When DSCP-based WRED is configured on an output policy map and outgoing packets are MPLS packets, the router drops the MPLS packets based on the three EXP bits in the MPLS label, instead of using the six bits of the DSCP field in the underlying IP packets. The router left shifts the three EXP bits and makes it six bits. For example, if the value of the EXP bits is 5 (binary 101), the router converts them to binary 101000 (makes it looks like six DSCP bits), and drops packets based on this value.

When configuring the set and police commands in a traffic class, regardless of whether it is an input or output policy map, the police command is processed later than the set command. This means that the values implemented by the police command override the values set by the set command. The value can be IP precedence, DSCP, qos-group, MPLS experimental imposition, discard-class, or ATM CLP bit.

Discard-class is a number between 0 and 7; qos-group is a number between 0 and 63.

Restrictions and Limitations for MPLS QoS

The router does not support the set mpls experimental imposition topmost command.

Configuring MPLS QoS on the Ingress Label Switching Router

A label switching router (LSR) is an ingress provider edge (PE) router, a provider (P) router, or a penultimate-hop provider router. Setting the MPLS EXP field is only valid for packets that arrive on a non-MPLS interface of the LSR and leave on an MPLS interface. Therefore, only input service policies can cause the MPLS EXP bits to be set when the packet goes out an MPLS interface. If the packet arrives on an MPLS interface, setting the MPLS EXP field has no affect.

The IP header of an outbound IP packet determines the packet's QoS. For general information, see the Cisco IOS Quality of Service Solutions Configuration Guide.

The MPLS EXP field in the topmost label of an outbound MPLS packet determines the packet's QoS. For general information, see the MPLS Class of Service manual.

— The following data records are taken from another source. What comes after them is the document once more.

-- ==== Sys2Proof/Machine/Functions.lean ====
section
/-! DEFINITION. The vector unit's functions with a bounded error (R86): the exact value of each function to about 250
bits, and the bound that a free result has to keep (DESIGN CHOICE, log entry 4). A result that keeps the bound is the free one;
where the free one does not keep it, the result is the exact value rounded. -/

namespace Sys2Proof.Machine

/-- Fraction bits of the fixed-point values of this file. -/
def fxBits : Nat := 256
/-- One. -/
def fxOne : Int := 2 ^ fxBits
/-- ln 2. -/
def fxLn2 : Int := 0xb17217f7d1cf79abc9e3b39803f2f6af40f343267298b62d8a0d175b8baafa2b
/-- 2π. -/
def fxTwoPi : Int := 0x6487ed5110b4611a62633145c06e0e68948127044533e63a0105df531d89cd912

/-- A signed multiple of a power of two as a fixed-point value. -/
def toFx (neg : Bool) (m : Nat) (e : Int) : Int :=
  let k := e + fxBits
  let a : Int := if 0 ≤ k then (m : Int) * 2 ^ k.toNat else (m : Int) / 2 ^ (-k).toNat
  if neg then -a else a

/-- A fixed-point value times 2^k. -/
def ofFx (x : Int) (k : Int) : FVal := .fin (decide (x < 0)) x.natAbs (k - fxBits)

/-- The exponential series from term `n` with value `t`. -/
def expSeries (r : Int) : Nat → Nat → Int → Int
  | 0, _, t => t
  | f + 1, n, t => t + expSeries r f (n + 1) (t * r / fxOne / (n + 1 : Nat))

/-- An alternating series whose term of degree `n` is −r²/(n(n−1)) of the one before. -/
def altSeries (r2 : Int) : Nat → Nat → Int → Int
  | 0, _, t => t
  | f + 1, n, t => t + altSeries r2 f (n + 2) (-(t * r2 / fxOne / ((n + 1) * (n + 2) : Nat)))

/-- The series of atanh: z^n / n for odd n. -/
def atanhSeries (z2 : Int) : Nat → Nat → Int → Int
  | 0, n, p => p / (n : Int)
  | f + 1, n, p => p / (n : Int) + atanhSeries z2 f (n + 2) (p * z2 / fxOne)

/-- 2^x as a fraction and a power of two. -/
def fxExp2 (x : Int) : Int × Int := (expSeries ((x % fxOne) * fxLn2 / fxOne) 60 0 fxOne, x / fxOne)
/-- e^x as a fraction and a power of two. -/
def fxExp (x : Int) : Int × Int := (expSeries (x % fxLn2) 60 0 fxOne, x / fxLn2)
/-- ln of m × 2^e, m not zero. -/
def fxLn (m : Nat) (e : Int) : Int :=
  let l := Nat.log2 m
  let t := toFx false m (-(l : Int))
  let z := (t - fxOne) * fxOne / (t + fxOne)
  2 * atanhSeries (z * z / fxOne) 80 1 z + ((l : Int) + e) * fxLn2
/-- The sine of a fixed-point value. -/
def fxSin (x : Int) : Int := let r := x % fxTwoPi; altSeries (r * r / fxOne) 48 1 r
/-- The cosine of a fixed-point value. -/
def fxCos (x : Int) : Int := let r := x % fxTwoPi; altSeries (r * r / fxOne) 48 0 fxOne

/-- The distance of two finite values and a multiple `c` × 2^`u`, compared at one scale. -/
def fvalWithin (a b : FVal) (c : Nat) (u : Int) : Bool :=
  match a, b with
  | .fin na ma ea, .fin nb mb eb =>
    let s := min u (min ea eb)
    let at' (n : Bool) (m : Nat) (e : Int) : Int := if n then -((m : Int) * 2 ^ (e - s).toNat) else (m : Int) * 2 ^ (e - s).toNat
    decide ((at' na ma ea - at' nb mb eb).natAbs ≤ c * 2 ^ (u - s).toNat)
  | _, _ => false

/-- The exponent of an FP32 unit in the last place at m × 2^e. -/
def ulpExp (m : Nat) (e : Int) : Int := if m = 0 then -149 else max ((Nat.log2 m : Int) + e) (-126) - 23

/-- A result within `k` ulp of the exact value: `w` where it is, or the exact value rounded (R86; DESIGN CHOICE, log entry 4). A
value that rounds past the largest finite value is infinite. -/
def withinUlps (k : Nat) (w : Word) (v : FVal) : Word :=
  match v with
  | .fin _ m e =>
    if isNan32 (toFP32 v) || decide ((toFP32 v).toNat % 2 ^ 31 = 0x7F800000) then toFP32 v
    else if fvalWithin (ofFP32 w) v k (ulpExp m e) then w else toFP32 v
  | _ => toFP32 v

/-- A result within 2^−22 of the exact value (R86; DESIGN CHOICE, log entry 4). -/
def withinAbs (w : Word) (v : FVal) : Word := if fvalWithin (ofFP32 w) v 1 (-22) then w else toFP32 v

/-- An exponential's result: no sign, since underflow gives subnormals or +0 (R86). -/
def expResult (k : Nat) (w : Word) (v : FVal) : Word := withinUlps k (w &&& 0x7FFFFFFF) v

/-- exp2 (R86): at most 1 ulp. The argument is cut to ±1,024, beyond which the result is +∞ or underflows. -/
def exp2Val (w x : Word) : Word :=
  match ofFP32 x with
  | .nan => nan32
  | .inf n => if n then 0 else 0x7F800000
  | .fin n m e =>
    let r := fxExp2 (max (-1024 * fxOne) (min (1024 * fxOne) (toFx n m (min e 200))))
    expResult 1 w (ofFx r.1 r.2)

/-- exp (R86): at most 2 ulp. -/
def expVal (w x : Word) : Word :=
  match ofFP32 x with
  | .nan => nan32
  | .inf n => if n then 0 else 0x7F800000
  | .fin n m e =>
    let r := fxExp (max (-1024 * fxOne) (min (1024 * fxOne) (toFx n m (min e 200))))
    expResult 2 w (ofFx r.1 r.2)

/-- log, and with `two` log2 (R86): at most 2 ulp on positive inputs; the result at +∞ is not stated. -/
def logVal (two : Bool) (w x : Word) : Word :=
  match ofFP32 x with
  | .nan => nan32
  | .inf n => if n then nan32 else canon32 w
  | .fin n m e =>
    if m = 0 then 0xFF800000
    else if n then nan32
    else
      let l := fxLn m e
      withinUlps 2 w (ofFx (if two then l * fxOne / fxLn2 else l) 0)

/-- tanh (R86): at most 3 ulp, ±1 at the infinities. The argument's magnitude is cut to 64. -/
def tanhVal (w x : Word) : Word :=
  match ofFP32 x with
  | .nan => nan32
  | .inf n => if n then 0xBF800000 else 0x3F800000
  | .fin n m e =>
    let r := fxExp (2 * min (64 * fxOne) (toFx false m (min e 200)))
    let a := r.1 * 2 ^ r.2.toNat
    let q := (a - fxOne) * fxOne / (a + fxOne)
    withinUlps 3 w (ofFx (if n then -q else q) 0)

/-- sigmoid (R86): at most 3 ulp, 0 at −∞ and within the bound of 1 at +∞. -/
def sigmVal (w x : Word) : Word :=
  match ofFP32 x with
  | .nan => nan32
  | .inf n => if n then 0 else withinUlps 3 w (.fin false 1 0)
  | .fin n m e =>
    let r := fxExp (min (256 * fxOne) (toFx false m (min e 200)))
    let a := r.1 * 2 ^ r.2.toNat
    withinUlps 3 w (ofFx ((if n then fxOne else a) * 2 ^ fxBits * fxOne / (a + fxOne)) (-(fxBits : Int)))

/-- sin and cos (R86): an absolute error of at most 2^−22 up to a magnitude of 2^20. -/
def trigVal (isCos : Bool) (w x : Word) : Word :=
  match ofFP32 x with
  | .fin n m e =>
    let a := toFx n m e
    withinAbs w (ofFx (if isCos then fxCos a else fxSin a) 0)
  | _ => nan32

end Sys2Proof.Machine
end

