-- ==== Sys2Proof/Machine/Bundle.lean ====
section
/-! DEFINITION. A tile's bundle (R129, R130, R149 to R151): what holds it, what its slots do, and where the schedule
goes on. -/

namespace Sys2Proof.Machine

/-- A field of a bundle: word `w`, bits `lo + wd - 1 : lo`. -/
def bunField (b : BitVec 128) (w lo wd : Nat) : Nat := bitField b.toNat (32 * w + lo) wd

/-- The port slot of a bundle (R129). -/
def bunPort (b : BitVec 128) : PortSlot :=
  ⟨BitVec.ofNat 3 (bunField b 0 0 3), BitVec.ofNat 3 (bunField b 0 3 3), BitVec.ofNat 12 (bunField b 0 6 12),
    BitVec.ofNat 6 (bunField b 0 18 6), decide (bunField b 0 24 1 = 1), decide (bunField b 0 25 1 = 1),
    decide (bunField b 0 26 1 = 1), BitVec.ofNat 2 (bunField b 0 28 2)⟩

/-- The vector slot of a bundle, with `VSR` of word 3 (R129, R130). -/
def bunVec (b : BitVec 128) : VecSlot :=
  ⟨BitVec.ofNat 8 (bunField b 1 0 8), BitVec.ofNat 5 (bunField b 1 8 5), BitVec.ofNat 5 (bunField b 1 13 5),
    BitVec.ofNat 5 (bunField b 1 18 5), BitVec.ofNat 3 (bunField b 1 23 3), decide (bunField b 1 26 1 = 1),
    BitVec.ofNat 5 (bunField b 1 27 5), decide (bunField b 3 29 1 = 1)⟩

/-- The operation of a port slot (R129). -/
def State.portOp (s : State) (t : Nat) (p : PortSlot) : State :=
  match p.pop.toNat with
  | 1 => s.portAct t p
  | 2 => s.portWld t p
  | 3 => s.portDrn t p
  | 4 => s.portVld t p
  | 5 => s.portVst t p
  | 6 => s.portMout t p
  | 7 => s.portMin t p
  | _ => s

/-- The MOVER record that a bundle issues, if it issues one (R130). -/
def Tile.bunMover (x : Tile) (b : BitVec 128) : Option MoverRec :=
  if bunField b 2 12 1 = 1 then (x.cur.addr[bunField b 2 0 12]?).map moverOf else none

/-- Whether nothing holds a bundle (R130): its `WAIT` entry is DONE or ERROR, its flit or credit is there, and an
operation finds a free entry. -/
def State.bundleReady (s : State) (t : Nat) (b : BitVec 128) : Bool :=
  let x := s.tile t
  let p := bunPort b
  let st := (x.entry (bunField b 2 13 6)).st
  let wait := decide (bunField b 2 19 1 = 0) || decide (st = .done ∨ st = .error)
  wait && (decide (p.pop ≠ 6) || s.moutReady t p) && (decide (p.pop ≠ 7) || s.minReady t p)
    && ((x.bunMover b).isNone || x.freeEntry.isSome)

/-- Accesses that the journal gives for this point of a replay are made before the bundle issues (R515). -/
def State.replayAccesses (s : State) (t : Nat) : State :=
  let id := s.runId t
  if id.replay then
    match s.integ.journals.find? (fun j => decide (j.slice = id.slice ∧ j.step = id.step ∧ j.lgroup = id.lgroup)) with
    | none => s
    | some j => j.lines.foldl (fun a e => match e with
        | .access l i wr addr len data =>
          if l = id.ltile ∧ i = (s.tile t).run.issued then
            (if wr then (a.spadWrite t false addr data).2
              else
                let r := a.spadRead t false addr len
                r.2.digest id (groupOf t) 1 addr (bytesM r.1))
          else a
        | _ => a) s
  else s

/-- An entry released when its bundle retires (R96, R130). -/
def releaseEntry (e : Nat) (x : Tile) : Tile := { x with scb := mapErase e x.scb }

/-- Where the schedule goes on after a bundle: loop end, the next bundle, or the end of the body (R130, R153). -/
def advance (b : BitVec 128) (x : Tile) : Tile :=
  let loop := bunField b 3 0 2
  let x1 := if 2 ≤ loop then loopEnd (bunField b 3 2 2) x
    else { x with run := { x.run with pc := x.run.pc + 1, branched := false } }
  let r := { x1.run with issued := x1.run.issued + 1, idle := bunField b 3 20 8 }
  if bunField b 3 28 1 = 1 then { x1 with run := { r with running := false, ended := true } } else { x1 with run := r }

/-- A drain that a bundle's port slot does not go on with is over (R129). -/
def endDrain (p : PortSlot) (x : Tile) : Tile :=
  if p.pop = 3 then x else { x with run := { x.run with drain := none } }

/-- The slots of a bundle, all issued in one cycle: each reads registers as they were before it. Where both begin a stochastic conversion, the
vector slot's has the lower number (R67; DESIGN CHOICE, log entry 104). -/
def State.bundleSlots (s : State) (t : Nat) (b : BitVec 128) : State :=
  let p := bunPort b
  let v := bunVec b
  let s1 := s.onTile t (endDrain p)
  let s2 := if p.pop = 5 then (s1.portOp t p).vecOp t v else (s1.vecOp t v).portOp t p
  match (s.tile t).bunMover b with
  | none => s2
  | some d => s2.moverIssue t d

/-- The current bundle of a tile. -/
def Tile.bundle (x : Tile) : Option (BitVec 128) := x.cur.bundles[x.run.pc]?

/-- TILE_BUNDLE_ISSUE (R130): one TCLK of a running schedule. An `IDLE` cycle passes; a held bundle waits; otherwise
the bundle issues, its entry is released, and the schedule advances. -/
def State.bundleIssue (s0 : State) (t : Nat) : State :=
  let x := s0.tile t
  if !x.run.running then s0
  else if 0 < x.run.idle then s0.onTile t (fun y => { y with run := { y.run with idle := y.run.idle - 1 } })
  else
    match x.bundle with
    | none => s0
    | some b =>
      if !s0.bundleReady t b then s0
      else
        let s1 := s0.replayAccesses t
        let loop := bunField b 3 0 2
        let s2 := if loop = 1 ∨ loop = 3 then s1.onTile t (loopBegin (bunField b 3 2 2) (bunField b 3 4 16)) else s1
        let s3 := s2.bundleSlots t b
        let s4 := if bunField b 2 26 1 = 1 then s3.onTile t (releaseEntry (bunField b 2 20 6)) else s3
        (s4.onTile t (advance b)).refreshTile t

/-- TILE_BUNDLE_ISSUE. -/
def execTileBundleIssue (t : Fin 1024) (s : State) : Answer := .next (s.bundleIssue t)

end Sys2Proof.Machine
end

To configure MPLS QoS on the ingress LSR, perform the following configuration tasks to configure the ingress label switching router:

Classifying IP Packets Using a Class Map

Setting the MPLS EXP Field Using a Policy Map

Attaching an MPLS QoS Service Policy to an Interface

Classifying IP Packets Using a Class Map

To classify IP packets using a class map, enter the following commands on the ingress LSR beginning in global configuration mode:

 
Command
Purpose

Step 1 

Router(config)# class-map class-map-name

Creates or modifies a class map.

class-map-name is the name of the class map.

Step 2 

Router(config-cmap)# match mpls experimental 
topmost value

(Optional) Specifies the MPLS EXP bits value used to classify traffic.

Note You can configure MPLS EXP-based classification on the ingress provider edge (PE), egress PE, provider (P), or penultimate P router. This command is available only on the PRE2.

Step 3 

Router(config-cmap)# match criteria

Defines criteria by which the router matches packets to this traffic class.

criteria is the match type (for example, precedence or DSCP level)

For more information about match types, see the "Defining Match Criteria Using the match Commands" section.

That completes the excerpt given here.